**** Given information

/-! ### Clause ends (R38, R45, R46) -/

/-- The clause of a path ends: its latches are lost. -/
def Path.endClause (p : Path) (pc : DWord) : Path :=
  { p with pc := pc, hdr := true, pos := 0, head := 0, words := [], fetched := false, latch := [], dlatch := []
           skip := false, formAfter := false, rjs := [], fence := none, stepped := p.stepping }

/-- The path moves past its word: to the next position, or to the fall-through address. -/
def Path.advance (p : Path) : Path :=
  if p.pos < hdrCount p.head.toNat then { p with pos := p.pos + 1, pc := p.pc + 8, skip := false, rjs := [], fence := none, stepped := p.stepping }
  else p.endClause p.fall

/-! ### Records (R391, R444) -/

def leField (n x : Nat) : List Byte := leBytes n x

/-- WHO of R391. -/
def Group.who (g : Group) : Word :=
  BitVec.ofNat 32 (g.core % 1024 + g.part % 4 * 2 ^ 10 + g.gi % 32 * 2 ^ 12 + g.wg % 8 * 2 ^ 17)

/-- CTX of R391. -/
def ctxField (c depth : Nat) : Nat := c % 4096 + depth % 8 * 4096

/-- The 64 bytes of a record (R391). -/
def TrapRec.bytes (r : TrapRec) (escn : Nat) : List Byte :=
  let flags := escn % 8 * 2 ^ 13 + r.path % 8 * 2 ^ 10 + r.pos % 16 * 2 ^ 6 + r.hdr.toNat * 2 ^ 5 + r.cow.toNat * 2 ^ 4
  leField 1 r.cause ++ leField 1 r.reason ++ leField 2 flags ++ leField 2 (ctxField r.ctx r.depth) ++
  leField 1 r.sdep ++ leField 1 0 ++ leField 4 r.token ++ leField 4 r.who.toNat ++ leField 8 (r.pc.toNat % 2 ^ 57) ++
  leField 8 r.addr.toNat ++ leField 8 r.aux.toNat ++ leField 8 r.aux2.toNat ++ leField 16 r.lanes.toNat

def TrapRec.empty : TrapRec :=
  { cause := 0, reason := 0, ctx := 0, depth := 0, sdep := 0xFF, token := 0, who := 0, pc := 0, path := 0, pos := 0
    hdr := false, cow := false, addr := 0, aux := 0, aux2 := 0, lanes := 0 }

/-- A lane cause vector from the lanes' codes (R227). -/
def laneVec (codes : List Nat) : BitVec 128 :=
  BitVec.ofNat 128 (packFields 4 codes)
/-- One code in the lanes of `on`, 0xF elsewhere. -/
def laneVecOf (on : Word) (code : Nat) : BitVec 128 :=
  laneVec ((List.range 32).map fun l => if laneOn on l then code else 0xF)
/-- One code in the lanes of `bad`, 0 in the other lanes checked, 0xF elsewhere (R226). -/
def laneVecIn (checked bad : Word) (code : Nat) : BitVec 128 :=
  laneVec ((List.range 32).map fun l => if laneOn bad l then code else if laneOn checked l then 0 else 0xF)
/-- The lowest-numbered lane of a mask. -/
def lowLane (x : Word) : Nat := (lanesOf x).headD 0
/-- A uniform cause: the code in the lowest executing lane (R227). -/
def laneVecUniform (e : Word) (code : Nat) : BitVec 128 := laneVecOf (if e = 0 then 0 else setBit 0 (lowLane e) true) code

/-- A record enters the hub, to be routed and written (R393, R394). -/
def State.raise (s : State) (r : TrapRec) : State :=
  let (s, id) := s.newId
  { s with hub := s.hub ++ [⟨id, r, none⟩] }

/-! ### Trace packets (R430, R432) -/

/-- The session of a group's grid, if open. -/
def State.session? (s : State) (g : Group) : Option Session :=
  match g.grid with
  | some k => s.sessions.find? (·.grid == k)
  | none => none

/-- A packet of R430. -/
def pktBytes (ty fl : Nat) (g : Group) (depth : Nat) (pc : DWord) (mask : Word) (data aux : Nat) : List Byte :=
  leField 1 ty ++ leField 1 fl ++ leField 2 (ctxField g.ctx depth) ++ leField 4 g.who.toNat ++
  leField 8 (pc.toNat % 2 ^ 57) ++ leField 4 mask.toNat ++ leField 4 data ++ leField 8 aux

def State.holdPkt (s : State) (g : Group) (bytes : List Byte) : State :=
  match g.grid with
  | some k => { s with traceHeld := s.traceHeld ++ [⟨g.ctx, g.uid, k, bytes⟩] }
  | none => s

/-- Emits the path's branch map as a BRANCH packet (R432). -/
def State.flushMap (s : State) (g p : Nat) : State :=
  match s.group? g with
  | none => s
  | some x =>
    let m := (x.path p).brmap
    if m.count == 0 then s
    else
      let s := s.holdPkt x (pktBytes 2 p x (s.depth x.ctx) m.first (x.mask p) m.bits m.count)
      s.modGroup g fun x => x.modPath p fun y => { y with brmap := { m with bits := 0, count := 0 } }

/-- Emits a packet of a path after its branch map (R432); nothing without a session. -/
def State.emit (s : State) (g p ty : Nat) (pc : DWord) (mask : Word) (data aux : Nat) : State :=
  match s.group? g with
  | none => s
  | some x =>
    match s.session? x with
    | none => s
    | some _ =>
      let s := s.flushMap g p
      s.holdPkt x (pktBytes ty p x (s.depth x.ctx) pc mask data aux)

/-- A conditional branch enters the path's map (R432). (DEDUCED, log 43) -/
def State.mapBranch (s : State) (g p : Nat) (taken : Bool) : State :=
  match s.group? g with
  | none => s
  | some x =>
    match s.session? x with
    | none => s
    | some _ =>
      let y := x.path p
      let m := y.brmap
      let m : BrMap := ⟨m.bits + taken.toNat * 2 ^ m.count, m.count + 1, if m.count == 0 then y.header else m.first, m.since + 1⟩
      let s := s.modGroup g fun x => x.modPath p fun y => { y with brmap := m }
      let s := if m.count == 31 then s.flushMap g p else s
      if m.since == 4096 then
        let s := s.emit g p 1 y.pc (x.mask p) 0 s.ns.toNat
        s.modGroup g fun x => x.modPath p fun y => { y with brmap := { y.brmap with since := 0 } }
      else s

/-! ### Taking a stop (R390, R391) and returning from one (R397) -/

/-- What a stop reports (R388, R392). -/
structure Cause where
  code : Nat
  lanes : BitVec 128
  reason : Nat
  addr : DWord
  aux : DWord
  aux2 : DWord
  sdep : Nat
  cow : Bool
  /-- For POISON, the number of the poisoned producer. -/
  load : Nat
  /-- The path goes on at the next position (R179, R397). -/
  after : Bool

/-- A cause with no lane code and no further field. -/
def Cause.plain (code : Nat) (mask : Word) : Cause :=
  ⟨code, laneVecOf mask 0, 0, 0, 0, 0, 0xFF, false, 0, false⟩

/-- Whether a core holds a group of a context. -/
def State.holdsGroup (s : State) (core ctx : Nat) : Bool :=
  s.groups.any fun g => g.core == core && g.ctx == ctx && g.resident && !g.retired
/-- A ladder is called for on a core that holds a group of a context; one that runs absorbs the call (R402). -/
def State.callLadder (s : State) (core ctx : Nat) (withdraw : Bool) : State :=
  if !s.holdsGroup core ctx then s
  else if s.ladders.any fun l => l.core == core && l.ctx == ctx then
    { s with ladders := s.ladders.map fun (l : Ladder) =>
        if l.core == core && l.ctx == ctx then { l with withdraw := l.withdraw || withdraw } else l }
  else { s with ladders := s.ladders ++ [⟨core, ctx, s.ns.toNat, 0, withdraw⟩] }

/-- A group is parked when a path is PARKED and none is READY (R349). -/
def Group.parked (g : Group) : Bool :=
  (g.paths.any fun p => p.st == .parked) && !g.paths.any fun p => p.st == .ready

/-- Too many parked groups on a core start the ladder (R349). -/
def State.parkedShare (s : State) (core ctx : Nat) : State :=
  match s.ctx? ctx with
  | none => s
  | some c =>
    let gs := s.groups.filter fun g => g.core == core && g.ctx == ctx && g.resident && !g.retired
    let p := (gs.filter Group.parked).length
    if c.parkth != 0 && c.parkth * gs.length < 64 * p then s.callLadder core ctx false else s

/-- A path stops precisely: it becomes PARKED at its PC, HDR and POS with its latches, under a new token, and a record
enters the hub (R390, R391). -/
def State.raiseStop (s : State) (g p : Nat) (c : Cause) : State :=
  match s.group? g with
  | none => s
  | some x =>
    let y := x.path p
    let (s, token) := s.newId
    let r : TrapRec :=
      { cause := c.code, reason := c.reason, ctx := x.ctx, depth := s.depth x.ctx, sdep := c.sdep, token
        who := x.who, pc := y.pc, path := p, pos := if y.hdr then 0 else y.pos, hdr := y.hdr, cow := c.cow
        addr := c.addr, aux := c.aux, aux2 := c.aux2, lanes := c.lanes }
    let s := s.emit g p 9 y.pc (x.mask p) c.code 0
    let s := s.modGroup g fun x => x.modPath p fun y =>
      { y with st := .parked, stop := some ⟨c.code, token, c.load, c.after⟩, fetched := false, stepping := false
               stepped := false }
    (s.raise r).parkedShare x.core x.ctx

/-- The path at its recorded PC, HDR and POS again, with its latches (R397); trap and brk go on at the next position
(R179); a word that a comparator or a watch stopped is neither hit nor matched at its next issue (R442). (DEDUCED, log 57) -/
def Path.resumed (p : Path) : Path :=
  match p.stop with
  | none => { p with st := .ready }
  | some k =>
    if k.after then { p.advance with st := .ready, stop := none, wake := .none }
    else { p with st := .ready, stop := none, skip := !p.hdr && (k.cause == 0x31 || k.cause == 0x32) }
/-- Sent elsewhere: the target is a header and no latch is written (R46, R397). -/
def Path.redirected (p : Path) (target : DWord) : Path :=
  { p.endClause target with st := .ready, stop := none, wake := .none }

end Sys2Proof.Machine
end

********

Looking at the entries, count the lines where the word "since" appears, and state the count by itself.

Task response - 3